[[ Data provided, beginning ]]
/-- The step after a HALT that set `haltbug_latch`: the byte at PC is read twice, once as the opcode and
again as the byte that follows it, and PC moves by one byte less (46_misc.md R301). -/
def Obligations.HaltBugStep : Prop :=
  ∀ (s : State) (i : Instr) (rest : List Byte),
    s.powered = true → s.cfg.accepted = true → s.env.powerOffNow = false → s.cpu.haltbugLatch = true →
    s.cpu.ime = false → s.cpu.halted = false →
    decode [s.busRead s.cpu.pc, s.busRead s.cpu.pc, s.busRead (s.cpu.pc + 1)] = .ok (i, rest) →
    isExternal s.cpu.pc = false → isExternal (s.cpu.pc + 1) = false →
    step s = finishStep (exec i { s with
      cpu := { s.cpu with
        pc := s.cpu.pc + BitVec.ofNat 16 ((encode i).length - 1)
        haltbugLatch := false
        ime := s.cpu.eiPending
        eiPending := false }
      opAddr := s.cpu.pc })

/-- Interrupt dispatch (60_exceptions.md R326): the lowest-numbered enabled request is taken before any
byte is fetched; PC alone is saved, high byte first; IME, `ei_pending` and the one IF bit are cleared; the
cost is 20 cycles and the CPU is awake. -/
def Obligations.InterruptDispatch : Prop :=
  ∀ (s : State) (n : Nat),
    s.powered = true → s.cfg.accepted = true → s.env.powerOffNow = false → s.cpu.ime = true →
    (s.irq.enable.extractLsb' 0 5 &&& s.irq.flags).getLsbD n = true →
    (∀ m, m < n → (s.irq.enable.extractLsb' 0 5 &&& s.irq.flags).getLsbD m = false) →
    let u := { s with irq := { s.irq with flags := s.irq.flags &&& ~~~(1#5 <<< n) } }
    let w := (u.busWrite (s.cpu.sp - 1) (hiByte s.cpu.pc)).busWrite (s.cpu.sp - 2) (loByte s.cpu.pc)
    step s = .next (State.advance { w with
      cpu := { s.cpu with
        pc := BitVec.ofNat 16 (0x40 + 8 * n)
        sp := s.cpu.sp - 2
        ime := false
        eiPending := false
        halted := false }
      cost := 20 })

/-- Halted with no enabled request, a step is idle: nothing is fetched, PC stays, and the devices advance by
4 cycles; with a request pending and IME 0 it wakes without dispatching and executes the next instruction,
IF left as it is (60_exceptions.md R328; a dispatch from the halted state is in `InterruptDispatch`). -/
def Obligations.HaltedSteps : Prop :=
  (∀ s : State, s.powered = true → s.cfg.accepted = true → s.env.powerOffNow = false →
    s.cpu.halted = true → s.pending = 0 → step s = .next (State.advance { s with cost := 4 })) ∧
  (∀ s : State, s.powered = true → s.cfg.accepted = true → s.env.powerOffNow = false →
    s.cpu.halted = true → s.cpu.ime = false → s.pending ≠ 0 →
    step s = step { s with cpu := { s.cpu with halted := false } } ∧
    step s = finishStep (State.executeInstruction { s with
      cpu := { s.cpu with halted := false, ime := s.cpu.eiPending, eiPending := false } }))

/-- Phases 2 to 4 of a step that is not the power-off (60_exceptions.md R330): the display and the timer
advance by the cost the CPU phase reported, which is at most 24 and a multiple of 4, and IF gains their
requests and the external ones. Second, the external requests are any subset of bits 3 and 4, those of the
input listed for this step where one is, and no device inside the block raises either (R323; log 1). -/
def Obligations.DevicesAdvance : Prop :=
  (∀ s t : State, s.env.powerOffNow = false → step s = .next t → ∃ u : State,
    State.cpuPhase s = .next u ∧ 4 ≤ u.cost ∧ u.cost ≤ 24 ∧ u.cost % 4 = 0 ∧
    t = { u with
      lcd := (u.lcd.ticks u.cost).1
      timer := (u.timer.ticks u.cost).1
      irq := { u.irq with flags :=
        u.irq.flags ||| (u.lcd.ticks u.cost).2 ||| (u.timer.ticks u.cost).2 ||| s.env.extIrq }
      env := { u.env with steps := s.env.steps.tail, stepCount := s.env.stepCount + 1 } }) ∧
  (∀ e : Env, e.extIrq.extractLsb' 0 3 = 0 ∧
    ∀ i rest, e.steps = i :: rest → e.powerOffNow = i.powerOff ∧
      e.extIrq.getLsbD 3 = i.serial ∧ e.extIrq.getLsbD 4 = i.joypad) ∧
  (∀ (d : Lcd) (t : Timer) (n : Nat), ((d.ticks n).2 ||| (t.ticks n).2).extractLsb' 3 2 = 0)

/-- The one synchronous exception (60_exceptions.md R335): a step faults only by fetching one of the eleven
bytes as an opcode, and the fault carries that byte and its address. -/
def Obligations.OnlyIllegalOpcodeFaults : Prop :=
  ∀ (s : State) (r : Fault), step s = .fault r →
    r = .illegalOpcode s.cpu.pc (s.busRead s.cpu.pc) ∧ s.busRead s.cpu.pc ∈ illegalBytes

/-- A step of a machine that is on, with a well-formed cartridge, is never refused; one that is off, or whose
cartridge image is malformed, always is; `powered` is cleared by the environment alone, and no step changes
a parameter (10_state.md R33, R38; 63_cartridge.md R421). The step in which it is cleared changes nothing
else but that the environment's input of that step is used up (log 10). -/
def Obligations.PowerAndRefusals : Prop :=
  (∀ s : State,
    (s.powered = true → s.cfg.accepted = true → ∀ r, step s ≠ .refused r) ∧
    (s.powered = false → step s = .refused .poweredOff) ∧
    (s.powered = true → s.cfg.accepted = false → step s = .refused .malformedCartridge)) ∧
  (∀ s t : State, step s = .next t → t.cfg = s.cfg ∧ t.powered = !s.env.powerOffNow) ∧
  (∀ s : State, s.powered = true → s.cfg.accepted = true → s.env.powerOffNow = true →
    step s = .next { s with
      powered := false
      env := { s.env with steps := s.env.steps.tail, stepCount := s.env.stepCount + 1 } })

/-! ## Invariant and reset -/

/-- Every step keeps the invariant (10_state.md R43, and the canonical form of every memory). -/
def Obligations.StepKeepsInv : Prop :=
  ∀ s t : State, s.Inv → step s = .next t → t.Inv

/-- The state after reset meets the invariant. -/
def Obligations.ResetMeetsInv : Prop := State.reset.Inv

/-- With the spec's reset record, the registers (10_state.md R40, as `RESET_REGS`, log 7) and every other piece
of state (R41) right after a power-on. For every record, cartridge, memory contents and environment, each part
of the state is the parameter's (R42, 70_reset_and_hazards.md R471), the clock copy being `RtcNow` taken once
where the cartridge has the clock (log 3). `State.reset` is the power-on with the spec's record and the
model's own choices of the other parameters (logs 1 to 6). -/
def Obligations.ResetValues : Prop :=
  (∀ p : PowerOn, p.record = resetRecord → let s := State.powerOn p
    s.cpu.a = 0x01 ∧ s.fByte = 0xB0 ∧ s.cpu.b = 0x00 ∧ s.cpu.c = 0x13 ∧ s.cpu.d = 0x00 ∧ s.cpu.e = 0xD8 ∧
    s.cpu.h = 0x01 ∧ s.cpu.l = 0x4D ∧ s.cpu.sp = 0xFFFE ∧ s.cpu.pc = 0x0100 ∧
    s.cpu.ime = false ∧ s.cpu.eiPending = false ∧ s.cpu.halted = false ∧ s.cpu.haltbugLatch = false ∧
    s.powered = true ∧ s.irq = { flags := 0, enable := 0 } ∧
    s.timer = { div := 0, divCnt := 0, tima := 0, tma := 0, tac := 0, timaCnt := 0 } ∧
    s.lcd.lcdc = 0 ∧ s.lcd.statEn = 0 ∧ s.lcd.mode = .hblank ∧ s.lcd.ly = 0 ∧ s.lcd.dot = 0 ∧
    s.lcd.lyc = 0 ∧ s.lcd.scy = 0 ∧ s.lcd.scx = 0 ∧ s.lcd.wy = 0 ∧ s.lcd.wx = 0 ∧ s.lcd.dma = 0 ∧
    s.lcd.bgp = 0 ∧ s.lcd.obp0 = 0 ∧ s.lcd.obp1 = 0 ∧
    s.cart.ramEn = false ∧ s.cart.bank1 = 1 ∧ s.cart.bank2 = 0 ∧ s.cart.mbc1Mode = false ∧
    s.cart.romBank = 1 ∧ s.cart.ramSel = 0 ∧ s.cart.rtcLatchPrev = 0xFF) ∧
  (∀ p : PowerOn, let s := State.powerOn p
    s.cfg = p.cfg ∧ s.cpu = p.record.cpu ∧ s.powered = p.record.powered ∧ s.irq = p.record.irq ∧
    s.timer = p.record.timer ∧ s.lcd = p.record.lcd ∧ s.cart = { p.record.cart with rtc := s.cart.rtc } ∧
    (p.cfg.hasRtc = true → s.cart.rtc = p.env.rtcAnswer ∧ s.env = p.env.tookRtc) ∧
    (p.cfg.hasRtc = false → s.cart.rtc = p.record.cart.rtc ∧ s.env = p.env) ∧
    s.cram = p.cram ∧ s.vram = p.vram ∧ s.wram = p.wram ∧ s.oam = p.oam ∧ s.hram = p.hram) ∧
  State.reset = State.powerOn {
    cfg := { romLength := 0x8000, rom := [], ramSize := 0, haltBug := false }
    record := resetRecord
    cram := []
    vram := []
    wram := []
    oam := []
    hram := []
    env := State.reset.env }
end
[[ Data provided, end ]]
**Task**.
Go through the records above and, whenever a line includes the word "other", copy it.

**Exercise result**.
/-- With the spec's reset record, the registers (10_state.md R40, as `RESET_REGS`, log 7) and every other piece
model's own choices of the other parameters (logs 1 to 6). -/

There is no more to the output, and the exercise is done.